Bu alanla çalışmak stresi azaltmanıza ve vücudunuzu gençleştirmenize yardımcı
olabilir.
Modern bilimin, hipofiz ve epifiz bezlerinin bölümlerinin embriyoda
ağzın çatı damağındaki hücrelerden oluştuğunu keşfetmesi de
ilginçtir; böylece biyoloji ve çakraolojinin kesiştiğini görürüz.
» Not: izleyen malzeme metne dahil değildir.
theorem Team.passes_result (s : State) (hd : destOk i pred) (hq : predOf pred fn) (hl : Local s t i f gts e fn)
    (gs : List Nat) (hn : gs.Nodup) :
    ∃ q : Regs, gs.foldl (fun t' g => t'.pass (s.seen t') i f gts e m readsD pred fn g) t = { t with regs := q } ∧
      VecResult t q f.dst i.widths.1 pred
        (fun l => Mask.has m l = true ∧ t.guard f.grd l = true ∧ l / 32 ∈ gs)
        (fun l => Mask.has m l = true ∧ t.guardBad f.grd l = true ∧ l / 32 ∈ gs)
        (t.laneOut (s.seen t) i f gts e fn) := by
  obtain ⟨q, hF, hout, hin⟩ := Team.passes_spec (t := t) (i := i) (f := f) (gts := gts) (e := e) (m := m)
    (readsD := readsD) s hd hq gs hn
  refine ⟨q, hF, ?_⟩
  have hv : ∀ n : BitVec 8, n.toNat + i.widths.1 ≤ 512 := fun n => by
    have := n.isLt; have := hd.1; omega
  have hp : ∀ n : Nat, ((∃ q, f.dst = .p q ∧ q.toNat = n) ∨ pred = some n) → n < 16 := by
    rintro n (⟨q, _, rfl⟩ | h)
    · exact q.isLt
    · exact hd.2 n h
  -- a lane of a group in the list reads as its pass has left it
  have hpass : ∀ l, l / 32 ∈ gs → ∃ (r : Regs) (a b : Mask), t.regs.SameAt r (l / 32) ∧
      ((({ t with regs := r } : Team).passRegs (s.seen { t with regs := r }) i f gts e m pred fn (l / 32)).setFlag
        a b).SameAt q (l / 32) := by
    intro l hl
    obtain ⟨r, h1, h2⟩ := hin _ hl
    obtain ⟨a, b, _, he⟩ := Team.pass_eq (t := { t with regs := r }) (seen := s.seen { t with regs := r }) (i := i)
      (f := f) (gts := gts) (e := e) (m := m) (readsD := readsD) (pred := pred) (fn := fn) (g := l / 32)
    rw [he] at h2
    exact ⟨r, a, b, h1, h2⟩
  refine ⟨?_, ?_, ?_, ?_, ?_, ?_, ?_, ?_⟩
  · rintro n l hdst ⟨hm, hg, hmem⟩
    obtain ⟨r, a, b, h1, h2⟩ := hpass l hmem
    have hg' : ({ t with regs := r } : Team).guard f.grd l = true := by rw [Team.guard_congr h1 _ rfl]; exact hg
    have hlo := Team.laneOut_congr (gts := gts) (e := e) hl h1
    have hnl := n.isLt
    have hvn := hv n
    refine ⟨?_, fun hk => ?_⟩
    · rw [Regs.getVs_congr l n.toNat _ fun j hj => h2.v l _ rfl (by omega), Regs.getVs_setFlag]
      refine Team.passRegs_hit (t := { t with regs := r }) (fun r => r.getVs l n.toNat i.widths.1) _ hq rfl hm hg'
        (fun r' => ?_) (fun a n' hne hn' r' b x => ?_) (fun a n' _ _ r' x b => Regs.getVs_congr _ _ _ fun _ _ => rfl)
      · rw [hlo, hdst]
        unfold Regs.put
        dsimp only
        cases (t.laneOut (s.seen t) i f gts e fn l).pred with
        | none => exact Regs.getVs_setVs _ _ _ _ _ _ hvn
        | some p => dsimp only; rw [Regs.getVs_setP]; exact Regs.getVs_setVs _ _ _ _ _ _ hvn
      · exact Regs.getVs_congr _ _ _ fun j hj => Regs.getV_setVs _ _ _ _ (hv n') (by omega) (.inl (Ne.symm hne))
    · rw [Regs.badVs_congr l n.toNat _ fun j hj => h2.vBad l _ rfl (by omega), Regs.badVs_setFlag]
      refine Team.passRegs_hit (t := { t with regs := r }) (fun r => r.badVs l n.toNat i.widths.1) _ hq rfl hm hg'
        (fun r' => ?_) (fun a n' hne hn' r' b x => ?_) (fun a n' _ _ r' x b => Regs.badVs_congr _ _ _ fun _ _ => rfl)
      · rw [hlo, hdst]
        unfold Regs.put
        dsimp only
        cases (t.laneOut (s.seen t) i f gts e fn l).pred with
        | none => exact Regs.badVs_setVs _ _ _ _ _ _ hvn hk
        | some p => dsimp only; rw [Regs.badVs_setP]; exact Regs.badVs_setVs _ _ _ _ _ _ hvn hk
      · exact Regs.badVs_congr _ _ _ fun j hj => Regs.badV_setVs _ _ _ _ (hv n') (by omega) (.inl (Ne.symm hne))
  · rintro n l hdst hnone ⟨hm, hg, hmem⟩
    obtain ⟨r, a, b, h1, h2⟩ := hpass l hmem
    have hg' : ({ t with regs := r } : Team).guard f.grd l = true := by rw [Team.guard_congr h1 _ rfl]; exact hg
    have hlo := Team.laneOut_congr (gts := gts) (e := e) hl h1
    have hnl := n.isLt
    have hput : ∀ r' : Regs, r'.put f.dst i.widths.1 l (t.laneOut (s.seen t) i f gts e fn l) =
        r'.setP l n.toNat ((t.laneOut (s.seen t) i f gts e fn l).val % 2 = 1)
          (t.laneOut (s.seen t) i f gts e fn l).bad := by
      intro r'
      have hpn : (t.laneOut (s.seen t) i f gts e fn l).pred = none := by
        cases hx : (t.laneOut (s.seen t) i f gts e fn l).pred with
        | none => rfl
        | some p => have := hq _ _ _ p hx; rw [hnone] at this; cases this
      unfold Regs.put
      rw [hdst, hpn]
    refine ⟨?_, ?_⟩
    · rw [h2.p l _ rfl hnl]
      have := Team.passRegs_hit (t := { t with regs := r }) (seen := s.seen { t with regs := r }) (i := i) (f := f)
        (gts := gts) (e := e) (m := m) (pred := pred) (fn := fn)
        (fun r => r.getP l n.toNat) (decide ((t.laneOut (s.seen t) i f gts e fn l).val % 2 = 1)) hq rfl hm hg'
        (fun r' => by rw [hlo, hput, Regs.getP_setP _ _ _ hnl hnl, if_pos ⟨rfl, rfl⟩])
        (fun a n' _ _ r' b x => Regs.getP_setVs ..)
        (fun a n' hne hn' r' x b => by
          rw [Regs.getP_setP _ _ _ (hp n' hn') hnl, if_neg (fun h => hne h.1.symm)])
      show ((Team.passRegs _ _ _ _ _ _ _ _ _ _).getP l n.toNat = true) = _
      rw [this]
      simp
    · rw [h2.pBad l _ rfl hnl]
      exact Team.passRegs_hit (t := { t with regs := r }) (fun r => r.badP l n.toNat) _ hq rfl hm hg'
        (fun r' => by rw [hlo, hput, Regs.badP_setP _ _ _ hnl hnl, if_pos ⟨rfl, rfl⟩])
        (fun a n' _ _ r' b x => Regs.badP_setVs ..)
        (fun a n' hne hn' r' x b => by
          rw [Regs.badP_setP _ _ _ (hp n' hn') hnl, if_neg (fun h => hne h.1.symm)])
  · rintro l p b0 hnp ⟨hm, hg, hmem⟩ hx
    obtain ⟨r, a, b, h1, h2⟩ := hpass l hmem
    have hg' : ({ t with regs := r } : Team).guard f.grd l = true := by rw [Team.guard_congr h1 _ rfl]; exact hg
    have hlo := Team.laneOut_congr (gts := gts) (e := e) hl h1
    have hp16 : p < 16 := hd.2 p (hq _ _ _ _ hx)
    refine ⟨?_, ?_⟩
    · rw [h2.p l _ rfl hp16]
      exact Team.passRegs_hit (t := { t with regs := r }) (fun r => r.getP l p) _ hq rfl hm hg'
        (fun r' => by
          rw [hlo]; unfold Regs.put; rw [hx]
          dsimp only
          rw [Regs.getP_setP _ _ _ hp16 hp16, if_pos ⟨rfl, rfl⟩])
        (fun a n' _ _ r' b x => Regs.getP_setVs ..)
        (fun a n' hne hn' r' x b => by
          rw [Regs.getP_setP _ _ _ (hp n' hn') hp16, if_neg (fun h => hne h.1.symm)])
    · rw [h2.pBad l _ rfl hp16]
      exact Team.passRegs_hit (t := { t with regs := r }) (fun r => r.badP l p) _ hq rfl hm hg'
        (fun r' => by
          rw [hlo]; unfold Regs.put; rw [hx]
          dsimp only
          rw [Regs.badP_setP _ _ _ hp16 hp16, if_pos ⟨rfl, rfl⟩])
        (fun a n' _ _ r' b x => Regs.badP_setVs ..)
        (fun a n' hne hn' r' x b => by
          rw [Regs.badP_setP _ _ _ (hp n' hn') hp16, if_neg (fun h => hne h.1.symm)])
  · intro l n' hn' hkeep
    by_cases hmem : l / 32 ∈ gs
    · obtain ⟨r, a, b, h1, h2⟩ := hpass l hmem
      rw [h2.v l n' rfl hn', ← h1.v l n' rfl hn']
      by_cases hw : Mask.has m l = true ∧ t.guard f.grd l = true
      · exact Team.passRegs_keep (t := { t with regs := r }) (fun r => r.getV l n') hq
          (fun a n _ _ hn r' b x => Regs.getV_setVs _ _ _ _ (hv n) hn' (.inr (hkeep ⟨hw.1, hw.2, hmem⟩ n hn)))
          (fun a n _ _ _ r' x b => rfl)
      · exact Team.passRegs_miss (t := { t with regs := r }) (fun r => r.getV l n') hq (l := l)
          (by rw [Team.guard_congr h1 _ rfl]; exact hw)
          (fun a n hne hn r' b x => Regs.getV_setVs _ _ _ _ (hv n) hn' (.inl (Ne.symm hne)))
          (fun a n _ _ r' x b => rfl)
          (fun _ r' => Regs.getV_taint _ _ _ hd.1 hn')
    · exact (hout _ hmem).v l n' rfl hn'
  · intro l n' hn' hkeep
    by_cases hmem : l / 32 ∈ gs
    · obtain ⟨r, a, b, h1, h2⟩ := hpass l hmem
      rw [h2.vBad l n' rfl hn', ← h1.vBad l n' rfl hn']
      by_cases hw : (Mask.has m l = true ∧ t.guard f.grd l = true) ∨ (Mask.has m l = true ∧ t.guardBad f.grd l = true)
      · exact Team.passRegs_keep (t := { t with regs := r }) (fun r => r.badV l n') hq
          (fun a n _ _ hn r' b x => Regs.badV_setVs _ _ _ _ (hv n) hn' (.inr (hkeep
            (hw.imp (fun h => ⟨h.1, h.2, hmem⟩) (fun h => ⟨h.1, h.2, hmem⟩)) n hn)))
          (fun a n _ _ _ r' x b => rfl)
      · exact Team.passRegs_miss (t := { t with regs := r }) (fun r => r.badV l n') hq (l := l)
          (by rw [Team.guard_congr h1 _ rfl]; exact fun h => hw (.inl h))
          (fun a n hne hn r' b x => Regs.badV_setVs _ _ _ _ (hv n) hn' (.inl (Ne.symm hne)))
          (fun a n _ _ r' x b => rfl)
          (fun h => absurd (by rwa [Team.guardBad_congr h1 _ rfl] at h) (fun h => hw (.inr h)))
    · exact (hout _ hmem).vBad l n' rfl hn'
  · intro l n' hn' hkeep
    by_cases hmem : l / 32 ∈ gs
    · obtain ⟨r, a, b, h1, h2⟩ := hpass l hmem
      rw [h2.p l n' rfl hn', ← h1.p l n' rfl hn']
      by_cases hw : Mask.has m l = true ∧ t.guard f.grd l = true
      · have hk := hkeep ⟨hw.1, hw.2, hmem⟩
        exact Team.passRegs_keep (t := { t with regs := r }) (fun r => r.getP l n') hq
          (fun a n _ _ hn r' b x => Regs.getP_setVs ..)
          (fun a n _ _ hn r' x b => by
            rw [Regs.getP_setP _ _ _ (hp n hn) hn', if_neg]
            rintro ⟨_, rfl⟩
            rcases hn with ⟨z, hz, hz'⟩ | h
            · exact hk.1 z hz hz'.symm
            · exact hk.2 h)
      · exact Team.passRegs_miss (t := { t with regs := r }) (fun r => r.getP l n') hq (l := l)
          (by rw [Team.guard_congr h1 _ rfl]; exact hw)
          (fun a n hne hn r' b x => Regs.getP_setVs ..)
          (fun a n hne hn r' x b => by
            rw [Regs.getP_setP _ _ _ (hp n hn) hn', if_neg (fun h => hne h.1.symm)])
          (fun _ r' => Regs.getP_taint _ _ _ hd.2 hn')
    · exact (hout _ hmem).p l n' rfl hn'
  · intro l n' hn' hkeep
    by_cases hmem : l / 32 ∈ gs
    · obtain ⟨r, a, b, h1, h2⟩ := hpass l hmem
      rw [h2.pBad l n' rfl hn', ← h1.pBad l n' rfl hn']
      by_cases hw : (Mask.has m l = true ∧ t.guard f.grd l = true) ∨ (Mask.has m l = true ∧ t.guardBad f.grd l = true)
      · have hk := hkeep (hw.imp (fun h => ⟨h.1, h.2, hmem⟩) (fun h => ⟨h.1, h.2, hmem⟩))
        exact Team.passRegs_keep (t := { t with regs := r }) (fun r => r.badP l n') hq
          (fun a n _ _ hn r' b x => Regs.badP_setVs ..)
          (fun a n _ _ hn r' x b => by
            rw [Regs.badP_setP _ _ _ (hp n hn) hn', if_neg]
            rintro ⟨_, rfl⟩
            rcases hn with ⟨z, hz, hz'⟩ | h
            · exact hk.1 z hz hz'.symm
            · exact hk.2 h)
      · exact Team.passRegs_miss (t := { t with regs := r }) (fun r => r.badP l n') hq (l := l)
          (by rw [Team.guard_congr h1 _ rfl]; exact fun h => hw (.inl h))
          (fun a n hne hn r' b x => Regs.badP_setVs ..)
          (fun a n hne hn r' x b => by
            rw [Regs.badP_setP _ _ _ (hp n hn) hn', if_neg (fun h => hne h.1.symm)])
          (fun h => absurd (by rwa [Team.guardBad_congr h1 _ rfl] at h) (fun h => hw (.inr h)))
    · exact (hout _ hmem).pBad l n' rfl hn'
  · apply Regs.eq_of_core
    have hcore : ∀ (gs : List Nat) (t0 : Team),
        ({ (gs.foldl (fun t' g => t'.pass (s.seen t') i f gts e m readsD pred fn g) t0).regs with
          v := [], vPoison := [], p := [], pPoison := [], flag := 0 } : Regs) =
        { t0.regs with v := [], vPoison := [], p := [], pPoison := [], flag := 0 } := by
      intro gs
      induction gs with
      | nil => intro t0; rfl
      | cons g rest ih =>
        intro t0
        rw [List.foldl_cons, ih]
        obtain ⟨a, b, _, he⟩ := Team.pass_eq (t := t0) (seen := s.seen t0) (i := i) (f := f) (gts := gts) (e := e)
          (m := m) (readsD := readsD) (pred := pred) (fn := fn) (g := g)
        rw [he]
        exact Team.passRegs_keep
          (fun r => ({ r with v := [], vPoison := [], p := [], pPoison := [], flag := 0 } : Regs)) hq
          (fun a k _ _ _ r b x => Regs.setVs_core ..) (fun a k _ _ _ r x b => rfl)
    have := hcore gs t
    rw [hF] at this
    exact this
Bu mudrada yer alan adımları uygulamak istiyorsanız, bunlar aşağıdaki


gibidir:
• Dilinizi yukarı ve arkaya doğru yuvarlayın, böylece alt yüzey üst
damağınızla temas eder. Gerilmeden mümkün olduğunca geriye doğru
gerin.
• İçine doğru nefes alın, boğazınızın arkasından bir horlama sesi çıkarın ve
sonra nefes verin.
Ağzınızda biriken tükürüğü yutun. Rahatsız hissediyorsanız, dilinizi bir
saniye serbest bırakın ve tekrar bağlanın. Nefeslerinizi dakikada beş
veya altıya indirirken, bu tekniği bir seferde beş ila on dakika
boyunca uygulayabilirsiniz. Acı bir tat, zehirlerin salgılandığını
gösterir ve o sırada bu uygulamadan uzak durmanız gerekir.20
Gezegene hükmetme

Zihinsel aktivite ve öğrenme gezegeni olan Merkür, beşinci çakrayı yönetir.

Granthi (Düğüm)
Beşinci çakra ile ilişkili hiçbir granthi yoktur.
Sezgisel Yetenekler
SIDDHI
Niteliklere hakim olmaya atıfta bulunan Hindu terimi veyatattvalar, bu
çakranın akashi - dharana. Bu seviyede, bir yogi dört Veda'nın bilgisine
sahiptir ve tüm evren yok olsa bile yok olmaz. O da olurtrikalajnani:
geçmiş, şimdi ve gelecek hakkında bilgili.
Sayısız diğerlerisiddhis,veya vishuddha ile ilişkili doğaüstü güçler
arasında duruişiti, açlık ve susuzluktan kurtulma,lagima (havaya
yükselme), süper işitme, uzayda seyahat etme yeteneği ve elementlere ve
beş bedensel duyuya hakim olma. Bu çakranın aktivasyonu ile yoginin
bilgisi, belagat gücü ve hipnoz gibi başkalarını ikna etme yeteneği artar.21
CGEÇİCİGIFT'ler
Bunlar şunları içerebilir: ahiret iletişimi (ölen kişiyle iletişim), otomatik
yazma (trans durumunda bir mesaj yazma), bibliomancy (bir kitaptan
pasajları yorumlama), kanallık (kişinin vücudu aracılığıyla bir mesaj iletme),
duruişiti (psişik işitme) mesajlar), şeytan çıkarma (ruhlardan birini serbest
bırakma), hipnoz, medyumluk (bir ruha kanal olma), megagnomi (hipnotik
durumda psişik duyuları kullanma), telepati (başkasının düşüncelerini
duyma), zenoglosi (sizin konuştuğunuz bir dili konuşma yeteneği)
bilmiyorum) ve diğer çakralarla bağlantılı olarak durugörü (net tatma) ve
şekil değiştirme (bir yüzün bir ortama bindirilmesi).
İnce Vücut Ortakları
rsevinçliAÜRİKFIELDANDiTSFUNCTIONS
Beşinci aurik katman, dördüncü aurik alanın üzerinde, vücut yüzeyinin yaklaşık iki
fit üzerinde bulunur ve bölümlerde gösterilir.20ve32.
SEKONDERCHAKRAŞ
Daha yüksek çakralarla bağlantılı birkaç "gizli çakra" vardır ve bunların çoğu
vishuddha ile bağlantılıdır. Lalana (talu veya talana olarak da adlandırılır), boğazın
hemen üzerinde, burun ağzının tabanında yer alır. Ayrıca bindu viserga, beynin üst
kısmında, başın arkasına doğru yer alır. Hindu keşişlerinin genellikle bir tutam saç
tuttuğu yer burasıdır. Vishuddha çakra ile bu iki çakra bir üçgen oluşturur.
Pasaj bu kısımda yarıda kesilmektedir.